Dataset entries
= = = = = = =

-- ==== Sys2Proof/Machine/Flags.lean ====
section
/-! DEFINITION. The CORE has no flags (10_state R27): no instruction sets one, and State holds none. The two conditions that
another machine would put in flags are computed here: ADDI's signed overflow, which halts (40_alu_immediate R134), and SLTU's
unsigned comparison, whose result goes to a register (41_alu_register R143). -/

namespace Sys2Proof.Machine

/-- The signed sum, as integers, is outside the 32-bit range (40_alu_immediate R134). -/
def addOverflows (a b : Word) : Bool := 2 ^ 31 - 1 < a.toInt + b.toInt || a.toInt + b.toInt < -(2 ^ 31)

/-- `unsigned(a) < unsigned(b) ? 1 : 0` (41_alu_register R143). -/
def lessUnsigned (a b : Word) : Word := if a.toNat < b.toNat then 1#32 else 0#32

end Sys2Proof.Machine
end

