/-- The fields an instruction's rule reads lie within its row's used bits, so masking to those keeps them (R111). -/
theorem fieldsOf_and_used (w : Word) (i : Instr) : i.FieldsOf (w &&& i.row.used) ↔ i.FieldsOf w := by
  cases i <;> simp (disch := decide) only [Instr.FieldsOf, Instr.row, fields_and, and_of_ones]

/-- The fields outside an instruction's used bits are those its encoding has at zero, so a word that decodes to it becomes
its encoding when masked (R111). -/
theorem encode_of_fieldsOf {w : Word} {i : Instr} (h : i.FieldsOf w) : encode i = w &&& i.row.used := by
  cases i with
  | lui =>
    obtain ⟨hop, hrt, himm⟩ := h
    simp (disch := decide) only [encode, Instr.row, and_eq_encodeI, hop, hrt, himm, and_of_ones, and_of_zeros]
  | ori | andi | addiu | addi | bne | lw | sb | sh | sw =>
    obtain ⟨hop, hfst, hsnd, himm⟩ := h
    simp (disch := decide) only [encode, Instr.row, and_of_ones, hfst, hsnd, himm, ← hop, encodeI_fields]
  | addu | or | sll | sltu | jr | mtc0 =>
    simp only [Instr.FieldsOf] at h
    simp (disch := decide) only [encode, Instr.row, and_eq_encodeR, h, and_of_ones, and_of_zeros]
  | j | jal =>
    obtain ⟨hop, htarget⟩ := h
    simp (disch := decide) only [encode, Instr.row, and_of_ones, htarget, ← hop, encodeJ_fields]

/-- Settles O5: the word's encoding by `encode_of_fieldsOf`; a word that agrees on the used bits has the same fields. -/
theorem unusedBitsDoNotMatter : Obligations.UnusedBitsDoNotMatter := by
  unfold Obligations.UnusedBitsDoNotMatter
  intro w i h
  have hw : i.FieldsOf w := (decodeWord_eq_ok_iff w i).mp h
  refine ⟨encode_of_fieldsOf hw, fun w' hagree => (decodeWord_eq_ok_iff w' i).mpr ?_⟩
  rwa [← fieldsOf_and_used, hagree, fieldsOf_and_used]

/-! ### The opcode table -/

theorem covers_iff (r : OpcodeRow) (w : Word) : r.covers w = true ↔ w &&& r.mask = r.pattern := beq_iff_eq

theorem row_mem_opcodeTable (i : Instr) : i.row ∈ opcodeTable := by
  cases i <;> simp [opcodeTable, Instr.row]

/-- A row's mask selects only used bits. -/
theorem used_and_mask : ∀ r ∈ opcodeTable, r.used &&& r.mask = r.mask := by decide

/-- An encoding's bits under the mask of its row are the row's pattern (the per-instruction laws). -/
theorem encode_and_mask (i : Instr) : encode i &&& i.row.mask = i.row.pattern := by
  open Laws.EncodePattern in
  cases i with
  | lui rt imm => exact (lui rt imm).1
  | ori rt rs imm => exact (ori rt rs imm).1
  | andi rt rs imm => exact (andi rt rs imm).1
  | addiu rt rs imm => exact (addiu rt rs imm).1
  | addi rt rs imm => exact (addi rt rs imm).1
  | addu rd rs rt => exact (addu rd rs rt).1
  | or rd rs rt => exact (Laws.EncodePattern.or rd rs rt).1
  | sll rd rt shamt => exact (sll rd rt shamt).1
  | sltu rd rs rt => exact (sltu rd rs rt).1
  | j target => exact (j target).1
  | jal target => exact (jal target).1
  | jr rs => exact (jr rs).1
  | bne rs rt offset => exact (bne rs rt offset).1
  | lw rt base offset => exact (lw rt base offset).1
  | sb rt base offset => exact (sb rt base offset).1
  | sh rt base offset => exact (sh rt base offset).1
  | sw rt base offset => exact (sw rt base offset).1
  | mtc0 rt rd => exact (mtc0 rt rd).1

/-- A decoded word is covered by its instruction's row. -/
theorem row_covers_of_decoded {w : Word} {i : Instr} (h : decodeWord w = .ok i) : i.row.covers w = true := by
  have hencode := encode_of_fieldsOf ((decodeWord_eq_ok_iff w i).mp h)
  rw [covers_iff, ← encode_and_mask, hencode, BitVec.and_assoc, used_and_mask i.row (row_mem_opcodeTable i)]

/-- Rows that cover one word agree on the bits both check. -/
theorem overlaps_of_covers {r q : OpcodeRow} {w : Word} (hr : r.covers w = true) (hq : q.covers w = true) :
    r.overlaps q = true := by
  rw [covers_iff] at hr hq
  rw [OpcodeRow.overlaps, beq_iff_eq, ← hr, ← hq, BitVec.and_assoc, BitVec.and_assoc, BitVec.and_comm r.mask]

/-- Every row checks the whole opcode. -/
theorem opcodeField_mask : ∀ r ∈ opcodeTable, opcodeField r.mask = 0x3F#6 := by decide

/-- Only equal rows of the table overlap. -/
theorem eq_of_overlaps : ∀ r ∈ opcodeTable, ∀ q ∈ opcodeTable, r.overlaps q = true → r = q := by decide

section Selectors
variable {r : OpcodeRow} {w : Word} (h : r.covers w = true)
include h

theorem opcodeField_of_covers (hm : opcodeField r.mask = 0x3F#6) : opcodeField w = opcodeField r.pattern := by
  rw [← (covers_iff r w).mp h, (fields_and w r.mask).1, and_of_ones hm]

theorem functField_of_covers (hm : functField r.mask = 0x3F#6) : functField w = functField r.pattern := by
  obtain ⟨-, -, -, -, -, hfunct, -⟩ := fields_and w r.mask
  rw [← (covers_iff r w).mp h, hfunct, and_of_ones hm]

theorem rsField_of_covers (hm : rsField r.mask = 0x1F#5) : rsField w = rsField r.pattern := by
  obtain ⟨-, hrs, -⟩ := fields_and w r.mask
  rw [← (covers_iff r w).mp h, hrs, and_of_ones hm]

end Selectors

/-- A word that a row covers has the row's selectors, so it decodes, with its own fields as the operands. -/
theorem decoded_of_covers {r : OpcodeRow} (hr : r ∈ opcodeTable) {w : Word} (h : r.covers w = true) :
    ∃ i, decodeWord w = .ok i := by
  simp only [decodeWord_eq_ok_iff]
  have hop : opcodeField w = opcodeField r.pattern := opcodeField_of_covers h (opcodeField_mask r hr)
  simp only [opcodeTable, List.mem_cons, List.not_mem_nil, or_false] at hr
  obtain rfl | rfl | rfl | rfl | rfl | rfl | rfl | rfl | rfl | rfl | rfl | rfl | rfl | rfl | rfl | rfl | rfl | rfl := hr
  · exact ⟨.lui _ _, hop, rfl, rfl⟩
  · exact ⟨.ori _ _ _, hop, rfl, rfl, rfl⟩
  · exact ⟨.andi _ _ _, hop, rfl, rfl, rfl⟩
  · exact ⟨.addiu _ _ _, hop, rfl, rfl, rfl⟩
  · exact ⟨.addi _ _ _, hop, rfl, rfl, rfl⟩
  · exact ⟨.addu _ _ _, hop, functField_of_covers h rfl, rfl, rfl, rfl⟩
  · exact ⟨.or _ _ _, hop, functField_of_covers h rfl, rfl, rfl, rfl⟩
  · exact ⟨.sll _ _ _, hop, functField_of_covers h rfl, rfl, rfl, rfl⟩
  · exact ⟨.sltu _ _ _, hop, functField_of_covers h rfl, rfl, rfl, rfl⟩
  · exact ⟨.j _, hop, rfl⟩
  · exact ⟨.jal _, hop, rfl⟩
  · exact ⟨.jr _, hop, functField_of_covers h rfl, rfl⟩
  · exact ⟨.bne _ _ _, hop, rfl, rfl, rfl⟩
  · exact ⟨.lw _ _ _, hop, rfl, rfl, rfl⟩
  · exact ⟨.sb _ _ _, hop, rfl, rfl, rfl⟩
  · exact ⟨.sh _ _ _, hop, rfl, rfl, rfl⟩
  · exact ⟨.sw _ _ _, hop, rfl, rfl, rfl⟩
  · exact ⟨.mtc0 _ _, hop, rsField_of_covers h rfl, rfl, rfl⟩

/-- Settles O6: a decoded word is covered by its instruction's row, a covered word decodes, and two rows that cover one word
overlap, so they are equal. -/
theorem oneTableRowPerWord : Obligations.OneTableRowPerWord := by
  unfold Obligations.OneTableRowPerWord
  refine ⟨fun w => ⟨?covered, fun ⟨r, hr, hc⟩ => decoded_of_covers hr hc⟩, fun w i h r hr => ⟨fun hc => ?unique, ?own⟩⟩
  case covered => exact fun ⟨i, h⟩ => ⟨i.row, row_mem_opcodeTable i, row_covers_of_decoded h⟩
  case unique => exact eq_of_overlaps r hr i.row (row_mem_opcodeTable i) (overlaps_of_covers hc (row_covers_of_decoded h))
  case own => rintro rfl; exact row_covers_of_decoded h

end Sys2Proof
end

section
/-! What the execution of an instruction can do, said once, and what follows for each part of the state (10_state R45). -/

namespace Sys2Proof.Machine

/-! ### The two instructions that look at their operands -/

theorem exec_addi_of_overflow {rt rs : Reg} {imm : Half} {s : State} (h : addOverflows (s.x rs) (sext16 imm) = true) :
    exec (.addi rt rs imm) s = .next (s.raise (.addiOverflow (encode (.addi rt rs imm)) (s.x rs))) := if_pos h

theorem exec_addi_of_fits (rt : Reg) {rs : Reg} {imm : Half} {s : State} (h : addOverflows (s.x rs) (sext16 imm) = false) :
    exec (.addi rt rs imm) s = .next (s.stage rt (s.x rs + sext16 imm)) := if_neg (by simp [h])

theorem exec_mtc0_status (rt : Reg) (s : State) : exec (.mtc0 rt 12#5) s = .next (s.setSr (s.x rt)) := rfl

theorem exec_mtc0_other (rt : Reg) {rd : Reg} (s : State) (h : rd ≠ 12#5) :
    exec (.mtc0 rt rd) s = .next (s.emit (.cop0WriteIgnored rd)) := if_neg h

= = = = = = =

Each line above that contains the word "OneTableRowPerWord" should be copied.

theorem oneTableRowPerWord : Obligations.OneTableRowPerWord := by
  unfold Obligations.OneTableRowPerWord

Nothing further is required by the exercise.